AWS ElasticBeanstalk: Tips and Tricks

    AWS ElasticBeanstalk - PaaS based on AWS infrastructure. In my opinion, a significant advantage of this service is the ability to directly access infrastructure elements (balancers, instances, queues, etc.). In this article I decided to collect some tricks to solve typical problems when using ElasticBeanstalk. I will complement as new ones are found. Questions and suggestions in the comments are welcome.



    Options for adding application configuration


    In my opinion, the obvious drawback of the platform is the indistinct mechanism of configuration storage. Therefore, I use the following methods to add configuration.

    The most obvious and native for ElasticBeanstalk is setting through environment variables. Inside the instance, these environment variables are not accessible as usual, but exclusively in the application environment. To set these parameters, it is most convenient to use the eb setenv command from the awsebcli package, which is used to deploy the application (suitable for small projects), or the AWS API.

    eb setenv RDS_PORT=5432    PYTHONPATH=/opt/python/current/app/myapp:$PYTHONPATH    RDS_PASSWORD=12345    DJANGO_SETTINGS_MODULE=myapp.settings    RDS_USERNAME=dbuser    RDS_DB_NAME=appdb    RDS_HOSTNAME=dbcluster.us-east-1.rds.amazonaws.com

    The second option is when the config is injected into the created version of the application. To do this, you need to explain how the deployment process takes place. Manually or with a script, a zip archive is created that contains the application code, is laid out on a special S3 bucket, unique for each region (of the type elasticbeanstalk- <region_name> - <my_account_id> - do not try to use another, it won’t work - it’s checked). You can create this package manually or edit it programmatically. I prefer to use an alternative deployment option when instead of awsebcli I use my own version package creation code.



    The third option is to load the configuration remotely during the deployment phase from an external configuration database. IMHO the most correct approach, however, is beyond the scope of this article. I use a scheme with storing configs on S3 and proxying requests to S3 through the Gateway API - this allows the most flexible configuration management. S3 also supports versioning.

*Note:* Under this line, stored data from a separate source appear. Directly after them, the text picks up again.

/-- The table numbers the second byte as bits 15..8. -/
theorem test_decodeTableWord : decodeTableWord 24 0xEFBE01 = some (.crc8 0xBE 0xEF) := by decide

/-! ### The operations (sections 2.1 to 2.9) -/

theorem test_crc8 : shown (.crc8 0xBE 0xEF) = some (0x1101, #v[0x92, 0, 0, 0, 0, 0, 0, 0, 0, 0, 0, 0]) := by decide +kernel
theorem test_crc8_L1_1b : crc8 0x01 0x01 = 0x44#8 := by decide +kernel
theorem test_enc0 : shown (.enc0 0xD1 0x00) = some (0x2201, #v[0xD1, 0, 0, 0, 0, 0, 0, 0, 0, 0, 0, 0]) := by decide
theorem test_enc1 : shown (.enc1 0x51 0x02 0x12 0x34) =
    some (0x5301, #v[0x51, 0x02, 0x12, 0x34, 0x37, 0, 0, 0, 0, 0, 0, 0]) := by decide +kernel
theorem test_enc1_zero_checksum : shown (.enc1 0x52 0x04 0xFF 0x00) =
    some (0x5301, #v[0x52, 0x04, 0xFF, 0x00, 0x00, 0, 0, 0, 0, 0, 0, 0]) := by decide +kernel
theorem test_decw : shown (.decw ⟨0x03, 0x66, 0xB1⟩) =
    some (0x2401, #v[0x03, 0x66, 0, 0, 0, 0, 0, 0, 0, 0, 0, 0]) := by decide +kernel
theorem test_decw_fails : shown (.decw ⟨0x13, 0x34, 0x37⟩) = some (0x0406, zeros) := by decide +kernel
theorem test_decrdy_high_byte_ignored : shown (.decrdy ⟨0x01, 0x01, 0x44⟩) =
    some (0x1501, #v[0x01, 0, 0, 0, 0, 0, 0, 0, 0, 0, 0, 0]) := by decide +kernel
theorem test_decrdy_two_is_false : shown (.decrdy ⟨0x00, 0x02, 0xE3⟩) = some (0x1501, zeros) := by decide +kernel
theorem test_decbool_two_is_true : shown (.decbool ⟨0x00, 0x02, 0xE3⟩) =
    some (0x1601, #v[0x01, 0, 0, 0, 0, 0, 0, 0, 0, 0, 0, 0]) := by decide +kernel
theorem test_decbool_low_byte_zero : shown (.decbool ⟨0x01, 0x00, 0x75⟩) = some (0x1601, zeros) := by decide +kernel
theorem test_decf : shown (.decf ⟨⟨0x00, 0x00, 0x81⟩, ⟨0x3F, 0x80, 0xD0⟩⟩) =
    some (0x4701, #v[0, 0, 0x3F, 0x80, 0, 0, 0, 0, 0, 0, 0, 0]) := by decide +kernel
theorem test_decf_source_fixture : shown (.decf ⟨⟨0x43, 0xDB, 0xCB⟩, ⟨0x8C, 0x2D, 0xF0⟩⟩) =
    some (0x070A, zeros) := by decide +kernel
theorem test_decm : shown (decodeRequest 0x08 (linesOf measurementM)) =
    some (0xC801, #v[0x43, 0xDB, 0x8C, 0x2D, 0x41, 0xC8, 0x00, 0x00, 0x42, 0x48, 0x00, 0x00]) := by decide +kernel
theorem test_decm_two_groups_fail :
    shown (decodeRequest 0x08 (linesOf ((measurementM.set 5 0xDD).set 12 0xC2))) = some (0x084A, zeros) := by decide +kernel
theorem test_illegal_op : shown (.illegal 0x0F) = some (0x0F03, zeros) := by decide
theorem test_illegal_res : shown (.illegal 0xF1) = some (0x0103, zeros) := by decide

/-! ### Numbers (section 2.7, rule R142) -/

theorem test_float_minus_two : floatValue 0xC0000000 = .finite true 2 := by decide
theorem test_float_smallest_subnormal : floatValue 0x00000001 = .finite false (mkRat 1 (2 ^ 149)) := by decide
theorem test_float_minus_infinity : floatValue 0xFF800000 = .infinite true := by decide
theorem test_float_quiet_nan : floatValue 0x7FC00000 = .nan true := by decide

    Turn on jobs in crontab


    ElasticBeanstalk supports creating tasks for the scheduler using the cron.yaml file. However, this config only works for the worker environment — the configuration used to process the task queue / periodic tasks. To solve this problem in the WebServer environment, add a file with the following contents to the project directory .ebextensions:

    files:
      "/etc/cron.d/cron_job":
        mode: "000644"
        owner: root
        group: root
        content: |
           #Add comands below
           15 10 * * * root curl  www.google.com >/dev/null 2>&1<code>
      "/usr/local/bin/cron_job.sh":
        mode: "000755"
        owner: root
        group: root
        content: |
          #!/bin/bash
          /usr/local/bin/test_cron.sh || exit
          echo "Cron running at " `date` >> /tmp/cron_job.log
          # Now do tasks that should only run on 1 instance ...
      "/usr/local/bin/test_cron.sh":
        mode: "000755"
        owner: root
        group: root
        content: |
          #!/bin/bash
          METADATA=/opt/aws/bin/ec2-metadata
          INSTANCE_ID=`$METADATA -i | awk '{print $2}'`
          REGION=`$METADATA -z | awk '{print substr($2, 0, length($2)-1)}'`
          # Find our Auto Scaling Group name.
          ASG=`aws ec2 describe-tags --filters "Name=resource-id,Values=$INSTANCE_ID" \
            --region $REGION --output text | awk '/aws:autoscaling:groupName/ {print $5}'`
          # Find the first instance in the Group
          FIRST=`aws autoscaling describe-auto-scaling-groups --auto-scaling-group-names $ASG \
            --region $REGION --output text | awk '/InService$/ {print $4}' | sort | head -1`
          # Test if they're the same.
          [ "$FIRST" = "$INSTANCE_ID" ]
    commands:
      rm_old_cron:
        command: "rm *.bak"
        cwd: "/etc/cron.d"
        ignoreErrors: true
    

    Automatically apply Django migrations and build statics during deployment


    Add to the config file in .ebextensions:

    container_commands:
      01_migrate:
        command: "python manage.py migrate --noinput"
        leader_only: true
      02_collectstatic:
          command: "./manage.py collectstatic --noinput"
    

    Similarly apply alembic migrations; in order to avoid applying migrations on each instance of an autoscaling group, the leader_only parameter is specified

    Using hooks when deploying applications


    By creating scripts in the / opt / elasticbeanstalk / hooks / directory, you can add various control scripts, in particular, modify the application deployment process. Scripts that run before deployment are in the / opt / elasticbeanstalk / hooks / appdeploy / pre / * directory, during / opt / elasticbeanstalk / hooks / appdeploy / enact / *, and after that in / opt / elasticbeanstalk / hooks / appdeploy / post / *. Scripts are executed in alphabetical order, so you can build the correct sequence of application deployment.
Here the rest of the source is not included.